Stocks rise on Wall Street, but remain down for the week

- By DAMIAN J. TROISE and ALEX VEIGA AP Business Writers

Stocks are broadly higher in afternoon trading on Wall Street Friday following an encouragin­g report on consumer sentiment and inflation expectatio­ns.

A July survey from the University of Michigan showed that inflation expectatio­ns have held steady or improved, along with general consumer sentiment. It was a welcome update following several government reports this week that showed consumer prices remained extremely hot in June, along with wholesale prices for businesses.

The report also bodes well for investors looking for signs that the Federal Reserve might eventually ease off its aggressive policy to fight inflation.
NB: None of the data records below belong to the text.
-- ==== Sys2Proof/Laws/Decode.lean ====
section
/-! SUPPORT. What DECODE's walk answers: over the paths of a tree of at least two leaves, over a one-leaf tree, and the shape of
its failures (R190 to R194). -/

namespace Sys2Proof.Machine

theorem childOf_internal {nodes : List Node} {n l r : Nat} (h : InternalAt nodes n l r) (b : Bool) :
    childOf nodes n b = if b then r else l := by
  obtain ⟨f, hf⟩ := h.nodeAt
  simp [childOf, hf]

/-- One bit that leads to an internal node. -/
theorem walkBit_internal {t : WalkTree} (h1 : t.leafCount ≠ 1) (i : Nat) (w : Walk) (b : Bool) {l r l' r' : Nat}
    (hi : InternalAt t.nodes w.node l r) (hc : InternalAt t.nodes (if b then r else l) l' r') :
    walkBit t i w b = .ok { w with node := if b then r else l } := by
  obtain ⟨f, hf⟩ := hc.nodeAt
  simp [walkBit, h1, childOf_internal hi, hf]

/-- One bit that leads to a leaf. -/
theorem walkBit_leaf {t : WalkTree} (h1 : t.leafCount ≠ 1) (i : Nat) (w : Walk) (b : Bool) {l r : Nat} {c : Byte}
    (hi : InternalAt t.nodes w.node l r) (hc : LeafAt t.nodes (if b then r else l) c) :
    walkBit t i w b = emit t c i w.out := by
  obtain ⟨f, hf⟩ := hc.nodeAt
  simp [walkBit, h1, childOf_internal hi, hf]

/-- The walk along a path to a leaf, from any node on the way: the symbol is emitted at the path's last bit (R191). -/
theorem walkBits_path {t : WalkTree} {M : Nat} (ok : ArenaOk t.nodes M) (h1 : t.leafCount ≠ 1) (i : Nat) (w : Walk)
    (p rest : Bits) (hp : p ≠ []) {m : Nat} {c : Byte} (h : IsPath t.nodes w.node p m) (hm : LeafAt t.nodes m c) :
    walkBits t i w (p ++ rest) =
      match emit t c (i + p.length - 1) w.out with
      | .error f => .error f
      | .ok w' => walkBits t (i + p.length) w' rest := by
  induction p generalizing i w with
  | nil => exact absurd rfl hp
  | cons b p ih =>
    obtain ⟨l, r, hi, h'⟩ := h.cons_inv
    have hr := ok.internal_ge hi
    by_cases hnil : p = []
    · subst hnil
      obtain rfl := h'.nil_eq
      simp only [List.cons_append, List.nil_append, walkBits, walkBit_leaf h1 i w b hi hm, List.length_singleton]
      rfl
    · obtain ⟨l', r', hi'⟩ : ∃ l' r', InternalAt t.nodes (if b then r else l) l' r' := by
        obtain ⟨b', p', rfl⟩ := List.exists_cons_of_ne_nil hnil
        obtain ⟨l', r', hi', -⟩ := h'.cons_inv
        exact ⟨l', r', hi'⟩
      have hstep : walkBits t i w (b :: p ++ rest) =
          walkBits t (i + 1) { w with node := if b then r else l } (p ++ rest) := by
        rw [List.cons_append, walkBits, walkBit_internal h1 i w b hi hi']
      rw [hstep, ih (i + 1) { w with node := if b then r else l } hnil h', List.length_cons,
        show i + 1 + p.length = i + (p.length + 1) by omega]

/-- The walk along a path to an internal node: nothing is emitted. -/
theorem walkBits_part {t : WalkTree} (h1 : t.leafCount ≠ 1) (i : Nat) (w : Walk) (p : Bits) {m l r : Nat}
    (h : IsPath t.nodes w.node p m) (hm : InternalAt t.nodes m l r) :
    walkBits t i w p = .ok { w with node := m } := by
  induction p generalizing i w with
  | nil =>
    obtain rfl := h.nil_eq
    rfl
  | cons b p ih =>
    obtain ⟨l0, r0, hi, h'⟩ := h.cons_inv
    have hc : ∃ l' r', InternalAt t.nodes (if b then r0 else l0) l' r' := by
      cases p with
      | nil => exact ⟨l, r, h'.nil_eq ▸ hm⟩
      | cons b' p' =>
        obtain ⟨l', r', hi', -⟩ := h'.cons_inv
        exact ⟨l', r', hi'⟩
    obtain ⟨l', r', hi'⟩ := hc
    simp only [walkBits, walkBit_internal h1 i w b hi hi']
    exact ih (i + 1) { w with node := if b then r0 else l0 } h'

/-- The walk from the root over the paths of some symbols that fit the output. -/
theorem walkBits_codes {t : WalkTree} {M : Nat} (ok : ArenaOk t.nodes M) (hM : 2 ≤ M) (hroot : t.root = 2 * M - 2)
    (h1 : t.leafCount ≠ 1) (i : Nat) (out : List Byte) (qs : List (Byte × Bits)) (rest : Bits)
    (hq : ∀ q ∈ qs, ∃ n, LeafAt t.nodes n q.1 ∧ IsPath t.nodes t.root q.2 n) (hl : out.length + qs.length ≤ t.outCap) :
    walkBits t i { node := t.root, out := out } (qs.flatMap (fun q => q.2) ++ rest) =
      walkBits t (i + (qs.flatMap fun q => q.2).length) { node := t.root, out := out ++ qs.map fun q => q.1 } rest := by
  induction qs generalizing i out with
  | nil => simp
  | cons q qs ih =>
    obtain ⟨n, hn, hp⟩ := hq q (by simp)
    have hne : q.2 ≠ [] := ok.leaf_path_ne_nil hM hn (hroot ▸ hp)
    simp only [List.length_cons] at hl
    rw [List.flatMap_cons, List.append_assoc,
      walkBits_path ok h1 i { node := t.root, out := out } q.2 _ hne hp hn]
    simp only [emit, show out.length ≠ t.outCap by omega, if_false]
    rw [ih _ _ (fun x hx => hq x (by simp [hx])) (by simp; omega)]
    simp only [List.map_cons, List.append_assoc, List.singleton_append, List.length_append]
    congr 1
    omega

/-- The walk of a one-leaf tree over 0 bits that fit the output (R194). -/
theorem walkBits_zeros {t : WalkTree} (h1 : t.leafCount = 1) (i : Nat) (out : List Byte) (n : Nat) (rest : Bits)
    (hl : out.length + n ≤ t.outCap) :
    walkBits t i { node := t.root, out := out } (List.replicate n false ++ rest) =
      walkBits t (i + n) { node := t.root, out := out ++ List.replicate n (symOf t.nodes t.root) } rest := by
  induction n generalizing i out with
  | zero => simp
  | succ n ih =>
    rw [List.replicate_succ, List.cons_append, walkBits]
    simp only [walkBit, h1, if_true, Bool.false_eq_true, if_false, emit, show out.length ≠ t.outCap by omega]
    rw [ih _ _ (by simp; omega)]
    simp only [List.append_assoc, List.singleton_append, ← List.replicate_succ]
    congr 1
    omega

/-! ### The shape of every answer -/

theorem walkBit_shape (t : WalkTree) (i : Nat) (w : Walk) (b : Bool) (hw : w.out.length ≤ t.outCap) :
    (∃ w', walkBit t i w b = .ok w' ∧ w'.out.length ≤ t.outCap ∧ w'.out.length ≤ w.out.length + 1) ∨
    ∃ f, walkBit t i w b = .error f ∧ (f.code = .framing ∨ f.code = .capacity) := by
  have hemit : ∀ c, (∃ w', emit t c i w.out = .ok w' ∧ w'.out.length ≤ t.outCap ∧ w'.out.length ≤ w.out.length + 1) ∨
      ∃ f, emit t c i w.out = .error f ∧ (f.code = .framing ∨ f.code = .capacity) := by
    intro c
    unfold emit
    split_ifs with h
    · exact .inr ⟨_, rfl, .inr rfl⟩
    · exact .inl ⟨_, rfl, by simp; omega, by simp⟩
  unfold walkBit
  split_ifs with h1 h2
  · exact .inr ⟨_, rfl, .inl rfl⟩
  · exact hemit _
  · split
    · exact hemit _
    · exact .inl ⟨_, rfl, hw, by simp⟩

theorem walkBits_shape (t : WalkTree) (i : Nat) (w : Walk) (bits : Bits) (hw : w.out.length ≤ t.outCap) :
    (∃ w', walkBits t i w bits = .ok w' ∧ w'.out.length ≤ t.outCap ∧ w'.out.length ≤ w.out.length + bits.length) ∨
    ∃ f, walkBits t i w bits = .error f ∧ (f.code = .framing ∨ f.code = .capacity) := by
  induction bits generalizing i w with
  | nil => exact .inl ⟨w, rfl, hw, by simp⟩
  | cons b bits ih =>
    rcases walkBit_shape t i w b hw with ⟨w', h1, h2, h3⟩ | ⟨f, h1, h2⟩
    · rcases ih (i + 1) w' h2 with ⟨w'', h4, h5, h6⟩ | ⟨f, h4, h5⟩
      · exact .inl ⟨w'', by simp [walkBits, h1, h4], h5, by simp; omega⟩
      · exact .inr ⟨f, by simp [walkBits, h1, h4], h5⟩
    · exact .inr ⟨f, by simp [walkBits, h1], h2⟩

theorem decodeWalk_shape (t : WalkTree) (bits : Bits) :
    (∃ out, decodeWalk t bits = .ok out ∧ out.length ≤ t.outCap ∧ out.length ≤ bits.length) ∨
    ∃ f, decodeWalk t bits = .error f ∧ (f.code = .framing ∨ f.code = .capacity) := by
  unfold decodeWalk
  rcases walkBits_shape t 0 { node := t.root, out := [] } bits (Nat.zero_le _) with ⟨w, h1, h2, h3⟩ | ⟨f, h1, h2⟩
  · rw [h1]
    by_cases h : w.node = t.root
    · exact .inl ⟨w.out, by simp [h], h2, by simpa using h3⟩
    · exact .inr ⟨{ code := .framing, info := bits.length, sym := 0 }, by simp [h], .inl rfl⟩
  · exact .inr ⟨f, by rw [h1], h2⟩

/-- The cases of the body of DECODE, in the order of R192. -/
theorem decodeBody_cases (s : State) :
    (s.treeValid = false ∧ decodeBody s = ({ s with outLen := 0 }, .raise .emptyTree 0 0)) ∨
    (s.treeValid = true ∧ s.bitLen.toNat > s.params.bitCap ∧
      decodeBody s = ({ s with outLen := 0 }, .raise .length s.bitLen 0)) ∨
    (s.treeValid = true ∧ s.bitLen.toNat ≤ s.params.bitCap ∧ s.bitLen = 0 ∧
      decodeBody s = ({ s with outLen := 0 }, .raise .framing 0 0)) ∨
    (s.treeValid = true ∧ s.bitLen.toNat ≤ s.params.bitCap ∧ s.bitLen ≠ 0 ∧ ∃ f,
      (f.code = .framing ∨ f.code = .capacity) ∧ decodeWalk s.walkTree (bitsIn s) = .error f ∧
      decodeBody s = ({ s with outLen := 0, outBuf := Memory.unspecified 8 s.draws, draws := s.draws + 1 },
        .raise f.code (BitVec.ofNat 32 f.info) f.sym)) ∨
    (s.treeValid = true ∧ s.bitLen.toNat ≤ s.params.bitCap ∧ s.bitLen ≠ 0 ∧ ∃ out,
      out.length ≤ s.params.outCap ∧ out.length ≤ s.bitLen.toNat ∧ decodeWalk s.walkTree (bitsIn s) = .ok out ∧
      decodeBody s = ({ s with outBuf := s.outBuf.writeFrom 0 out, outLen := BitVec.ofNat 32 out.length }, .complete)) := by
  unfold decodeBody
  by_cases h1 : s.treeValid = false
  · exact .inl ⟨h1, by rw [if_pos h1]⟩
  have h1' : s.treeValid = true := by simpa using h1
  by_cases h2 : s.bitLen.toNat > s.params.bitCap
  · exact .inr (.inl ⟨h1', h2, by rw [if_neg h1, if_pos h2]⟩)
  by_cases h3 : s.bitLen = 0
  · exact .inr (.inr (.inl ⟨h1', by omega, h3, by rw [if_neg h1, if_neg h2, if_pos h3]⟩))
  rw [if_neg h1, if_neg h2, if_neg h3]
  rcases decodeWalk_shape s.walkTree (bitsIn s) with ⟨out, h4, h5, h6⟩ | ⟨f, h4, h5⟩
  · exact .inr (.inr (.inr (.inr ⟨h1', by omega, h3, out, h5, by simpa using h6, h4, by rw [h4]⟩)))
  · exact .inr (.inr (.inr (.inl ⟨h1', by omega, h3, f, h5, h4, by rw [h4]⟩)))

end Sys2Proof.Machine
end

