-- ==== Sys2Proof/Tests/Slice0.lean ====
section
/-! SUPPORT. The model's own tests: the well-formedness smoke tests, the decode tests, at most two one-step tests an instruction
(expected results from the spec's examples and from 95_test_vectors.md), and for every obligation with hypotheses a named
witness that meets all of them. -/

namespace Sys2Proof.Tests

open Sys2Proof.Machine

-- One declaration at a time: the package is compiled as one text, where the waiting threads of many tests would exhaust memory.
set_option Elab.async false

/-! ### Well-formedness: an ill-formed term for each check -/

/-- R5: IN_CAP is 1 to 4096. -/
theorem test_wfInCap : wfInCap 1 ∧ wfInCap 4096 ∧ ¬ wfInCap 0 ∧ ¬ wfInCap 4097 := by decide
/-- R5: OUT_CAP is 1 to 4096. -/
theorem test_wfOutCap : wfOutCap 1 ∧ wfOutCap 4096 ∧ ¬ wfOutCap 0 ∧ ¬ wfOutCap 4097 := by decide
/-- R5: BIT_CAP is a multiple of 32 from 32 to 32768. -/
theorem test_wfBitCap : wfBitCap 32 ∧ wfBitCap 32768 ∧ ¬ wfBitCap 0 ∧ ¬ wfBitCap 33 ∧ ¬ wfBitCap 32800 := by decide
theorem test_wfParams : wfParams Config.defaultParams ∧ ¬ wfParams { Config.defaultParams with outCap := 0 } := by decide
/-- R63: one word is the only access. -/
theorem test_wfHostOp : wfHostOp (.read 0 4) = true ∧ wfHostOp (.read 0 2) = false ∧ wfHostOp (.write 0 1 0) = false ∧
    wfHostOp .wait = true := by decide
/-- R23: the index of a name is one its window has. -/
theorem test_placeWf : (Place.freq 256).wf = false ∧ (Place.nodeFreq 512).wf = false ∧ (Place.nodeLink 512).wf = false ∧
    (Place.codeLen 256).wf = false ∧ (Place.codeBits 0 8).wf = false ∧ (Place.codeBits 256 0).wf = false ∧
    (Place.inBuf 4096).wf = false ∧ (Place.outBuf 4096).wf = false ∧ (Place.bitBuf 1024).wf = false ∧
    (Place.number 65536).wf = false := by decide
/-- The canonical form of a buffer: cells out of order, doubled, or at or past the capacity are refused. -/
theorem test_memoryWf : Memory.wf (w := 8) { draw := 0, cells := [(2, 0), (1, 0)] } = false ∧
    Memory.wf (w := 8) { draw := 0, cells := [(1, 0), (1, 0)] } = false ∧
    Memory.within (w := 8) { draw := 0, cells := [(4, 0)] } 4 = false ∧
    (Memory.wf (w := 8) { draw := 0, cells := [(1, 0), (2, 0)] } = true) := by decide
/-- Every command is well formed (R91). -/
theorem test_instrWf : ∀ i : Instr, i.wf = true := by intro i; cases i <;> rfl

/-! ### Decoding: the words of R92, bit by bit (OP in bits 7:0, RSV in bits 31:8 all 0) -/

theorem test_decode_nop : decode 0b000000000000000000000000_00000000 = .ok .nop := by decide
theorem test_decode_clear : decode 0b000000000000000000000000_00000001 = .ok .clear := by decide
theorem test_decode_build : decode 0b000000000000000000000000_00000010 = .ok .build := by decide
theorem test_decode_derive : decode 0b000000000000000000000000_00000011 = .ok .derive := by decide
theorem test_decode_buildCode : decode 0b000000000000000000000000_00000100 = .ok .buildCode := by decide
theorem test_decode_encode : decode 0b000000000000000000000000_00000101 = .ok .encode := by decide
theorem test_decode_decode : decode 0b000000000000000000000000_00000110 = .ok .decode := by decide
/-- R113: 0x100 is illegal though its OP is NOP's; so are 0x107, 0x07 and 0xFF. -/
theorem test_decode_illegal : decode 0x100 = .error .reservedField ∧ decode 0x107 = .error .reservedField ∧
    decode 0x80000006 = .error .reservedField ∧ decode 0x07 = .error .reservedOpcode ∧
    decode 0xFF = .error .reservedOpcode := by decide
theorem test_decodeTableWord : decodeTableWord 32 4 = some .buildCode ∧ decodeTableWord 32 7 = none ∧
    decodeTableWord 8 6 = some .decode := by decide

/-! ### Small states -/

/-- A small build of the block: every bound of R5 kept, capacities that a test can fill. -/
def tiny : Config.Params := { inCap := 4, outCap := 2, bitCap := 32 }

/-- The small build right after reset. -/
def start : State := State.resetOf tiny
The S&P 500 rose 1.7% as of 3:28 p.m. Eastern, on pace to snap a five-day losing streak. Still, the gains still weren’t enough to pull stocks out of the red for the week and the benchmark index is still headed for a 1.2% drop.

The Dow Jones Industrial Average rose 570 points, or 1.9%, to 31,200 and the Nasdaq rose 1.5%. Both indexes are also headed for a weekly loss.

Technology stocks, banks and healthcare companies made some of the biggest gains. PayPal climbed 5.5%. United Health Group rose 5% after raising its profit forecast for the year following a strong earnings report. Citigroup jumped 14% after reporting encouragin­g financial results.

Smaller company stocks rose more than the broader market. The Russell 2000 was 2% higher.

Bond yields mostly fell. The yield on the 10-year Treasury slipped to 2.93% from 2.96% late Thursday. The yield on the two-year Treasury, which had been rising prior to the release of the latest report on consumer sentiment, was unchanged at 3.13%.

Inflation and its impact on businesses and consumers remains a key focus for Wall Street. The Federal Reserve has been raising interest rates in an effort to hit the brakes on economic growth, and curtail rising inflation. The Fed has already raised rates three times this year.

Wall Street has been worried that the Fed could go too far in raising rates and actually bring on a recession. Investors have been closely watching economic reports for clues as to how the central bank might react and the latest upbeat consumer sentiment report raises the chance of the Fed softening its current policy.